Defendant alleges in his second assignment of error that the trial court denied him the right to effectively cross-examine and impeach Cook. A careful review of the record shows that defense counsel attempted to impeach Cook, but was so unfamiliar with the Ohio Rules of Evidence and other pertinent law, that the attempt was unsuccessful. The court sustained approximately 15 objections by the State on the basis of inadmissibility of evidence. Many of these objections should have been overruled; however, defense counsel made no arguments and offered no law to support admissibility.

In State v. Bradley, Cuyahoga County Common Pleas Court Case No. CR-464518, Cook testified as a witness that she smoked PCP "everyday," and as a result, had trouble with her memory. "I remember kind of sort of everything but kind of sort of I don't remember nothing. I only remember what I just read. If I wouldn't have read that, I couldn't have answered any of your questions. * * * I don't remember seeing nothing. You know, it's like cartoons or something. I don't know. It seemed real but then it may not be real. Then I don't know if it was real or I was hallucinating or what in the world was going on because, you know, I got an issue and I'm not sure of what happened. * * * I do have a memory problem and it is on record."

{¶ 44} Given that the only evidence of defendant's guilt was Cook's testimony, her credibility was paramount to this case. See, generally, Evid. R. 609 (governing impeachment by evidence of prior criminal convictions); Evid. R. 608 (governing opinion, reputation, and specific conduct evidence of a witness's "character for truthfulness or untruthfulness"); Evid. R. 613(B) (governing impeaching a witness with a prior inconsistent statement).

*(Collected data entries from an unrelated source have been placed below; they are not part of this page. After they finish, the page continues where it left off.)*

/-- If bit 2 of TAC is 0, UpdateTima(t) leaves the state as it is. If it is 1, with P the period that TAC[1:0] selects
(1024, 16, 64, 256) and k = (timaAcc + t) div P increments: if TIMA + k is at most 0xFF, TIMA becomes TIMA + k and IF
is unchanged; otherwise IF gets bit 2 and TIMA becomes TMA + ((TIMA + k - 256) mod (256 - TMA)); timaAcc becomes
(timaAcc + t) mod P; every other byte and part of the state is as before. (R43, R325, R326, R327) -/
def Obligations.TimerCountsReloadsAndRequests : Prop :=
  (∀ (s : State) (t : Nat), (s.readByte 0xFF07).getLsbD 2 = false → s.updateTima t = s) ∧
    ∀ (s : State) (t P k : Nat), (s.readByte 0xFF07).getLsbD 2 = true →
      P = [1024, 16, 64, 256].getD ((s.readByte 0xFF07).toNat % 4) 0 → k = (s.timaAcc + t) / P →
      (if (s.readByte 0xFF05).toNat + k ≤ 255 then
          ((s.updateTima t).readByte 0xFF05).toNat = (s.readByte 0xFF05).toNat + k ∧
            (s.updateTima t).readByte 0xFF0F = s.readByte 0xFF0F
        else
          ((s.updateTima t).readByte 0xFF05).toNat =
              (s.readByte 0xFF06).toNat +
                ((s.readByte 0xFF05).toNat + k - 256) % (256 - (s.readByte 0xFF06).toNat) ∧
            (s.updateTima t).readByte 0xFF0F = s.readByte 0xFF0F ||| 0x04) ∧
        (s.updateTima t).timaAcc = (s.timaAcc + t) % P ∧
        (∀ x, x ≠ 0xFF05 → x ≠ 0xFF0F → (s.updateTima t).readByte x = s.readByte x) ∧
        s.updateTima t = { s with timaAcc := (s.updateTima t).timaAcc, mem := (s.updateTima t).mem }

/-- For every state and all t1, t2: UpdateTimer(t1 + t2) and UpdateTimer(t1) followed by UpdateTimer(t2) leave the same
accumulators, the same byte at every address and the same rest of the state. (R322, R330) -/
def Obligations.TimerDoesNotSeeHowCyclesAreSplit : Prop :=
  ∀ (s : State) (t1 t2 : Nat),
    (∀ x, (s.updateTimer (t1 + t2)).readByte x = ((s.updateTimer t1).updateTimer t2).readByte x) ∧
      { s.updateTimer (t1 + t2) with mem := [] } = { (s.updateTimer t1).updateTimer t2 with mem := [] }

/-- With IME set, n below 5 the least source whose bits in IE and IF are both set: HandleInterrupts clears IME and halted,
lowers SP by two, stores PC there, clears bit n of what IF then holds, sets PC to 0x0040 + 8n, and changes nothing
else. (R315, R316) -/
def Obligations.InterruptEntryServicesTheLowestSource : Prop :=
  ∀ (s : State) (n : Nat), s.ime = true → n < 5 →
    (s.readByte 0xFFFF).getLsbD n = true → (s.readByte 0xFF0F).getLsbD n = true →
    (∀ i, i < n → ¬ ((s.readByte 0xFFFF).getLsbD i = true ∧ (s.readByte 0xFF0F).getLsbD i = true)) →
    s.handleInterrupts =
        { s with ime := false, halted := false, sp := s.sp - 2, pc := BitVec.ofNat 16 (0x40 + 8 * n),
                 mem := s.handleInterrupts.mem } ∧
      ∀ x, s.handleInterrupts.readByte x =
        if x = 0xFF0F then s.cellAfterPush s.pc x &&& ~~~(1#8 <<< n) else s.cellAfterPush s.pc x

/-- If IME is 0, or IE & IF & 0x1F is 0, HandleInterrupts leaves the state as it is; bits 7 to 5 take no part. (R308,
R315) -/
def Obligations.ClosedGatesServiceNothing : Prop :=
  ∀ s : State, (s.ime = false ∨ s.readByte 0xFFFF &&& s.readByte 0xFF0F &&& 0x1F = 0) → s.handleInterrupts = s

/-- For n in 0..4: IF becomes IF | (1 << n), every other byte and part of the state is as before, and a second request
leaves every byte as the first did. (R309) -/
def Obligations.RequestSetsOneBitOfIfAndIsIdempotent : Prop :=
  ∀ (s : State) (n : Fin 5),
    (∀ x, (s.requestInterrupt n.val).readByte x =
        if x = 0xFF0F then s.readByte 0xFF0F ||| (1#8 <<< n.val) else s.readByte x) ∧
      s.requestInterrupt n.val = { s with mem := (s.requestInterrupt n.val).mem } ∧
      ∀ x, ((s.requestInterrupt n.val).requestInterrupt n.val).readByte x = (s.requestInterrupt n.val).readByte x

/-- If a step takes IME from 0 to 1 the machine was not idling and the instruction was EI or RETI. If it takes IME from 1
to 0, either it was not idling and the instruction was DI, or the step ended in an interrupt entry: with v what the
instruction (or the idle cycle) left and u what UpdateTimer made of v, the next state is the entry from u for a source
n below 5 whose bits in IE and IF are set: SP two less, the PC of u pushed, bit n of IF cleared, PC at 0x0040 + 8n.
(R36, R311, R315) -/
def Obligations.ImeOpensByEiAndRetiAndClosesByDiAndEntry : Prop :=
  ∀ s t : State, step s = .next t →
    (s.ime = false → t.ime = true → ¬ s.Idling ∧ (s.fetched = .ei ∨ s.fetched = .reti)) ∧
      (s.ime = true → t.ime = false →
        (¬ s.Idling ∧ s.fetched = .di) ∨
          ∃ (v u : State) (n : Nat),
            ((s.Idling ∧ v = { s with elapsed := some 1 }) ∨
                (¬ s.Idling ∧ exec s.fetched (s.ready s.fetched) = .next v)) ∧
              u = v.updateTimer (4 * v.elapsed.getD 0) ∧ n < 5 ∧
              (u.readByte 0xFFFF).getLsbD n = true ∧ (u.readByte 0xFF0F).getLsbD n = true ∧
              t = u.enterInterrupt n ∧ t.sp = u.sp - 2 ∧ t.pc = BitVec.ofNat 16 (0x40 + 8 * n) ∧
              ∀ x, t.readByte x =
                if x = 0xFF0F then u.cellAfterPush u.pc x &&& ~~~(1#8 <<< n) else u.cellAfterPush u.pc x)

/-- After UpdateTimer(t) and HandleInterrupts, A, F, B, C, D, E, H, L, the fatal record and the output are as before.
(R32, R315, R322) -/
def Obligations.TimerAndInterruptCheckKeepRegistersAndFlags : Prop :=
  ∀ (s : State) (t : Nat) (u : State), u = (s.updateTimer t).handleInterrupts →
    OtherRegs [] s u ∧ u.f = s.f ∧ u.fatal = s.fatal ∧ u.elapsed = s.elapsed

{¶ 45} Having sufficiently reviewed the first prong of the Strickland test for ineffective assistance of counsel, we next turn to the second prong: whether the result of the trial would have been different had defense counsel been effective. However, in the instant case, we find that counsel's ineffectiveness so permeated defendant's trial that it is impossible to answer that question without doing so in the abstract.

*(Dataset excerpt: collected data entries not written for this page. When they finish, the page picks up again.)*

-- ==== Sys2Proof/Laws/Step.lean ====
section
/-! SUPPORT. What the step is in a state without a fatal record, when it idles, how a completion is shown, and that
the machine is the configured one at the default parameters. -/

namespace Sys2Proof.Machine

/-- The two forms of the idle test agree (60_exceptions.md R300). -/
theorem State.idles_iff (s : State) : s.idles = true ↔ s.Idling := by
  unfold State.idles State.Idling
  rw [Bool.and_eq_true, Bool.or_eq_true, beq_iff_eq]
  exact Iff.rfl

/-- The step of a live state, in its two forms (R300). -/
theorem step_live (s : State) (h : s.fatal = none) :
    step s = if s.idles then .next s.idleStep else closeStep (exec s.fetched (s.ready s.fetched)) := by
  simp [step, stepBy, h]

/-- The step of a state that holds a fatal record (R305). -/
theorem step_fatal (s : State) {r : FatalRecord} (h : s.fatal = some r) : step s = .fault (.fatalState r) := by
  simp [step, stepBy, h]

/-- What the end of the step makes of an outcome. -/
theorem closeStep_next {o : Host.Outcome State Fault Refusal} {t : State} :
    closeStep o = .next t ↔ ∃ u, o = .next u ∧ t = u.finishStep := by
  cases o <;> simp [closeStep, eq_comm]

/-- A next state comes from a live state, by an idle step or by the instruction at PC (R300). -/
theorem step_next_cases {s t : State} (h : step s = .next t) :
    s.fatal = none ∧
      (s.idles = true ∧ t = s.idleStep ∨
        s.idles = false ∧ ∃ u, exec s.fetched (s.ready s.fetched) = .next u ∧ t = u.finishStep) := by
  cases hf : s.fatal with
  | some r => simp [step_fatal s hf] at h
  | none =>
    rw [step_live s hf] at h
    refine ⟨rfl, ?_⟩
    cases hi : s.idles with
    | true =>
      rw [if_pos hi] at h
      injection h with h
      exact .inl ⟨rfl, h.symm⟩
    | false =>
      rw [if_neg (by simp [hi])] at h
      exact .inr ⟨rfl, closeStep_next.mp h⟩

/-- A meaning that ends in `complete` completes with that count. -/
theorem completes_of_complete {i : Instr} {s u : State} {m : Nat} {p : State → Prop}
    (he : exec i s = complete (some m) u) (hp : p (u.report (some m))) : Completes i s m p :=
  ⟨u.report (some m), he, rfl, hp⟩

/-- The instructions with the default parameters are `exec` (00_scope.md R5). -/
theorem execIn_params : execIn params = exec := by
  funext i s
  cases i <;> rfl

/-- The configured step with the default parameters is `step`. -/
theorem stepIn_params : stepIn params = step := by
  funext s
  rw [stepIn, execIn_params, step]

end Sys2Proof.Machine
end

{¶ 46} Rather, we raise the doctrine of cumulative error. The Ohio Supreme Court defined this doctrine in State v. Garner (1995), 74 Ohio St.3d 49, 64, 656 N.E.2d 623. "Pursuant to this doctrine, a conviction will be reversed where the cumulative effect of errors in a trial deprives a defendant of the constitutional right to a fair trial even though each of numerous instances of trial court error does not individually constitute cause for reversal." See, also, State v. DeMarco (1987), 31 Ohio St.3d 191, 509 N.E.2d 1256.

{¶ 47} This case is unique and we limit our approach to the facts at hand. We find that defendant was deprived of his right to a fair trial because of the accumulated instances of his counsel's ineffectiveness.

{¶ 48} Assignment of Error I is sustained. Defendant's remaining assignments of error are moot. App. R. 12(A)(1)(c).

See appendix.

{¶ 49} Judgment reversed and case remanded for a new trial.

It is ordered that appellant recover from appellee his costs herein taxed.

The court finds there were reasonable grounds for this appeal.

It is ordered that a special mandate issue out of this Court directing the Court of Common Pleas to carry this judgment into execution.

A certified copy of this entry shall constitute the mandate pursuant to Rule 27 of the Rules of Appellate Procedure.

ANN DYKE, J., CONCURS; SEAN C. GALLAGHER, A.J., CONCURS

IN JUDGMENT ONLY WITH SEPARATE


CONCURRING OPINION

{¶ 50} I respectfully concur in judgment only with the majority opinion.

{¶ 51} The record in this case reflects that defense counsel's conduct clearly fell below that expected of a reasonably competent defense attorney and that Dobson was not afforded a fair trial because of his counsel's ineffectiveness. I agree that the case should be reversed and remanded for a new trial.

{¶ 52} As the majority recognizes, the right to counsel of one's choice is not without exceptions. Indeed, "[i]t is well settled that unlike the right to counsel, the right to choice of counsel is not absolute. Instead, there is only a right to professionally competent, effective representation. A court must balance the right for choice of counsel against the interest in the administration of justice." (Internal citations omitted.) State v. Moore, Cuyahoga App. No. 85828, 2006-Ohio-277.

{¶ 53} When exceptional circumstances exist, a defendant's right to counsel of his choice must give way to the fair and proper administration of justice. Further, a defendant may not use his right to counsel offensively to frustrate "the efficient and effective administration of criminal justice." See State v. Hook (1986), 33 Ohio App.3d 101, 103, 514 N.E.2d 721.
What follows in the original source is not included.